◆ INPUT DATA ◆
/-- What one lane's end does to its fibre before traps are taken. -/
def endFibre (cyc stall gid seq : Nat) (pc : DWord) (e : LaneEnd) (fb : Fibre) : Fibre := match e with
  | .next => { issuedFibre cyc stall fb with pc := pc + 8 }
  | .goto t => { issuedFibre cyc stall fb with pc := t }
  | .hold why => { fb with held := some { why, stall, gid, seq } }
  | .trap t => if t.next then issuedFibre cyc stall fb else fb
  | .stay => fb
  | .ended => fb

theorem endLane_find (cyc stall gid seq : Nat) (pc : DWord) (g : Gang) (l : Nat) (e : LaneEnd) (k : Nat) :
    tabFind (endLane cyc stall gid seq pc g (l, e)).fibres k =
      if k = l then (tabFind g.fibres l).map (endFibre cyc stall gid seq pc e) else tabFind g.fibres k := by
  unfold endLane endFibre
  cases e with
  | trap t =>
    simp only
    cases t.next <;> simp [tabFind_tabMod]
    intro hk; rw [hk]
  | stay => simp only; split <;> simp_all
  | ended => simp only; split <;> simp_all
  | _ => simp [tabFind_tabMod]

theorem endLane_frame (cyc stall gid seq : Nat) (pc : DWord) (g : Gang) (x : Nat × LaneEnd) :
    endLane cyc stall gid seq pc g x = { g with fibres := (endLane cyc stall gid seq pc g x).fibres } := by
  obtain ⟨l, e⟩ := x
  unfold endLane
  cases e with
  | trap t => simp only; cases t.next <;> simp [modFibreG]
  | _ => rfl

/-- The ends of distinct lanes, one after another. -/
theorem endLanes (cyc stall gid seq : Nat) (pc : DWord) (xs : List (Nat × LaneEnd)) (g : Gang)
    (hd : (xs.map (·.1)).Nodup) :
    let g' := xs.foldl (endLane cyc stall gid seq pc) g
    g' = { g with fibres := g'.fibres } ∧
    (∀ k, k ∉ xs.map (·.1) → tabFind g'.fibres k = tabFind g.fibres k) ∧
    ∀ x ∈ xs, tabFind g'.fibres x.1 = (tabFind g.fibres x.1).map (endFibre cyc stall gid seq pc x.2) := by
  induction xs generalizing g with
  | nil => exact ⟨rfl, fun _ _ => rfl, fun _ h => nomatch h⟩
  | cons x xs ih =>
    obtain ⟨l, e⟩ := x
    simp only [List.map_cons, List.nodup_cons] at hd
    obtain ⟨h1, h2, h3⟩ := ih (endLane cyc stall gid seq pc g (l, e)) hd.2
    refine ⟨?_, ?_, ?_⟩
    · simp only [List.foldl_cons]
      rw [h1, endLane_frame]
    · intro k hk
      simp only [List.map_cons, List.mem_cons, not_or] at hk
      simp only [List.foldl_cons]
      rw [h2 k hk.2, endLane_find, if_neg hk.1]
    · intro x hx
      simp only [List.foldl_cons]
      rcases List.mem_cons.1 hx with rfl | hx
      · rw [h2 l hd.1, endLane_find, if_pos rfl]
      · rw [h3 x hx, endLane_find, if_neg]
        intro e; exact hd.1 (e ▸ List.mem_map_of_mem hx)

/-- The fibre after its trap has been taken, or noted. -/
def trapFibre (tvec pc : DWord) (later : Option Nat) (e : LaneEnd) (fb : Fibre) : Fibre := match e, later with
  | .trap t, none => enterHandler tvec pc (returnPoint pc t) t fb
  | .trap t, some seq =>
    { fb with late := (fb.late.filter (·.seq ≤ seq)) ++ { seq, pc, info := t, waits := false } :: fb.late.filter (seq < ·.seq) }
  | _, _ => fb

theorem endTraps_noTrap (gk : Nat) (pc : DWord) (later : Option Nat) (s : State) (xs : List (Nat × LaneEnd))
    (h : ∀ x ∈ xs, ∀ t, x.2 ≠ .trap t) : endTraps gk pc later s xs = s := by
  unfold endTraps
  induction xs with
  | nil => rfl
  | cons x xs ih =>
    obtain ⟨l, e⟩ := x
    have ih := ih fun y hy => h y (List.mem_cons_of_mem _ hy)
    cases e with
    | trap t => exact absurd rfl (h (l, .trap t) (by simp) t)
    | _ => exact ih

/-- The trap of one lane. -/
def oneTrap (gk : Nat) (pc : DWord) (later : Option Nat) (s : State) (e : Nat × LaneEnd) : State := match e.2, later with
  | .trap t, none => takeTrap s gk e.1 pc (returnPoint pc t) t
  | .trap t, some seq => addLate s gk e.1 seq pc t
  | _, _ => s

theorem endTraps_fold (gk : Nat) (pc : DWord) (later : Option Nat) (s : State) (xs : List (Nat × LaneEnd)) :
    endTraps gk pc later s xs = xs.foldl (oneTrap gk pc later) s := rfl

/-- The trap of one lane that enters its handler, or whose trap is noted. -/
theorem oneTrap_law (gk : Nat) (pc : DWord) (later : Option Nat) (l : Nat) (e : LaneEnd) (s : State) (g : Gang) (c : Crew)
    (hg : gangOf s gk = some g) (hc : crewOf s (crewOfGang gk) = some c)
    (ht : ∀ t, e = .trap t → later = none → c.tvec ≠ 0 ∧ ∀ fb, tabFind g.fibres l = some fb → fb.handler = false) :
    ∃ g1, oneTrap gk pc later s (l, e) = { s with gangs := (oneTrap gk pc later s (l, e)).gangs } ∧
      (∀ k, k ≠ gk → gangOf (oneTrap gk pc later s (l, e)) k = gangOf s k) ∧
      gangOf (oneTrap gk pc later s (l, e)) gk = some g1 ∧ g1 = { g with fibres := g1.fibres } ∧
      ∀ k, tabFind g1.fibres k =
        if k = l then (tabFind g.fibres l).map (trapFibre c.tvec pc later e) else tabFind g.fibres k := by
  have triv : oneTrap gk pc later s (l, e) = s → ((tabFind g.fibres l).map (trapFibre c.tvec pc later e) = tabFind g.fibres l) →
      ∃ g1, oneTrap gk pc later s (l, e) = { s with gangs := (oneTrap gk pc later s (l, e)).gangs } ∧
      (∀ k, k ≠ gk → gangOf (oneTrap gk pc later s (l, e)) k = gangOf s k) ∧
      gangOf (oneTrap gk pc later s (l, e)) gk = some g1 ∧ g1 = { g with fibres := g1.fibres } ∧
      ∀ k, tabFind g1.fibres k =
        if k = l then (tabFind g.fibres l).map (trapFibre c.tvec pc later e) else tabFind g.fibres k := by
    intro h1 h2
    rw [h1]
    refine ⟨g, rfl, fun _ _ => rfl, hg, rfl, fun k => ?_⟩
    split
    · subst k; exact h2.symm
    · rfl
  have change : ∀ f : Fibre → Fibre, oneTrap gk pc later s (l, e) = modFibre s gk l f → trapFibre c.tvec pc later e = f →
      ∃ g1, oneTrap gk pc later s (l, e) = { s with gangs := (oneTrap gk pc later s (l, e)).gangs } ∧
      (∀ k, k ≠ gk → gangOf (oneTrap gk pc later s (l, e)) k = gangOf s k) ∧
      gangOf (oneTrap gk pc later s (l, e)) gk = some g1 ∧ g1 = { g with fibres := g1.fibres } ∧
      ∀ k, tabFind g1.fibres k =
        if k = l then (tabFind g.fibres l).map (trapFibre c.tvec pc later e) else tabFind g.fibres k := by
    intro f h1 h2
    rw [h1, h2]
    refine ⟨modFibreG g l f, rfl, fun k hk => ?_, ?_, rfl, fun k => ?_⟩
    · simp [modFibre, gangOf_modGang, hk]
    · simp [modFibre, gangOf_modGang, hg]
    · simp only [modFibreG_fibres, tabFind_tabMod]
  cases e with
  | trap t =>
    cases later with
    | some seq => exact change _ rfl rfl
    | none =>
      obtain ⟨hv, hh⟩ := ht t rfl rfl
      cases hf : tabFind g.fibres l with
      | none => rw [hf] at triv; exact triv (by simp [oneTrap, takeTrap, hg, hc, hf]) rfl
      | some fb =>
        rw [hf] at change
        have hno : (fb.handler || decide (c.tvec = 0)) = false := by rw [hh fb hf]; simpa using hv
        exact change (enterHandler c.tvec pc (returnPoint pc t) t) (by simp only [oneTrap, takeTrap, hg, hc, hf, hno, Bool.false_eq_true, if_false]) rfl
  | _ => exact triv rfl (by cases tabFind g.fibres l <;> rfl)

/-- Traps of distinct lanes that all enter their handlers, or are all noted. -/
theorem endTraps_enter (gk : Nat) (pc : DWord) (later : Option Nat) (xs : List (Nat × LaneEnd)) (s : State) (g : Gang) (c : Crew)
    (hg : gangOf s gk = some g) (hc : crewOf s (crewOfGang gk) = some c) (hd : (xs.map (·.1)).Nodup)
    (ht : ∀ x ∈ xs, ∀ t, x.2 = .trap t → later = none →
      c.tvec ≠ 0 ∧ ∀ fb, tabFind g.fibres x.1 = some fb → fb.handler = false) :
    ∃ g', endTraps gk pc later s xs = { s with gangs := (endTraps gk pc later s xs).gangs } ∧
      (∀ k, k ≠ gk → gangOf (endTraps gk pc later s xs) k = gangOf s k) ∧ gangOf (endTraps gk pc later s xs) gk = some g' ∧
      g' = { g with fibres := g'.fibres } ∧
      (∀ k, k ∉ xs.map (·.1) → tabFind g'.fibres k = tabFind g.fibres k) ∧
      ∀ x ∈ xs, tabFind g'.fibres x.1 = (tabFind g.fibres x.1).map (trapFibre c.tvec pc later x.2) := by
  simp only [endTraps_fold]
  induction xs generalizing s g with
  | nil => exact ⟨g, rfl, fun _ _ => rfl, hg, rfl, fun _ _ => rfl, fun _ h => nomatch h⟩
  | cons x xs ih =>
    obtain ⟨l, e⟩ := x
    simp only [List.map_cons, List.nodup_cons] at hd
    obtain ⟨g1, a1, a2, a3, a4, a5⟩ := oneTrap_law gk pc later l e s g c hg hc fun t => ht (l, e) (by simp) t
    generalize hs1 : oneTrap gk pc later s (l, e) = s1 at a1 a2 a3
    have hc1 : crewOf s1 (crewOfGang gk) = some c := by rw [a1]; exact hc
    obtain ⟨g', b1, b2, b3, b4, b5, b6⟩ := ih s1 g1 a3 hc1 hd.2 (by
      intro x hx t hxt hn
      obtain ⟨h1, h2⟩ := ht x (List.mem_cons_of_mem _ hx) t hxt hn
      refine ⟨h1, fun fb hfb => h2 fb ?_⟩
      rw [a5, if_neg] at hfb
      · exact hfb
      · intro e; exact hd.1 (e ▸ List.mem_map_of_mem hx))
    rw [List.foldl_cons, hs1]
    refine ⟨g', ?_, ?_, b3, ?_, ?_, ?_⟩
    · rw [b1, a1]
    · intro k hk; rw [b2 k hk, a2 k hk]
    · rw [b4, a4]
    · intro k hk
      simp only [List.map_cons, List.mem_cons, not_or] at hk
      rw [b5 k hk.2, a5, if_neg hk.1]
    · intro x hx
      rcases List.mem_cons.1 hx with rfl | hx
      · rw [b5 l hd.1, a5, if_pos rfl]
      · rw [b6 x hx, a5, if_neg]
        intro e; exact hd.1 (e ▸ List.mem_map_of_mem hx)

◆ TASK DETAILS ◆
Every line that holds the word "induction" should be copied from the records above.

◆ RESULT OF THE EXERCISE ◆
  induction xs generalizing g with
  induction xs with
  induction xs generalizing s g with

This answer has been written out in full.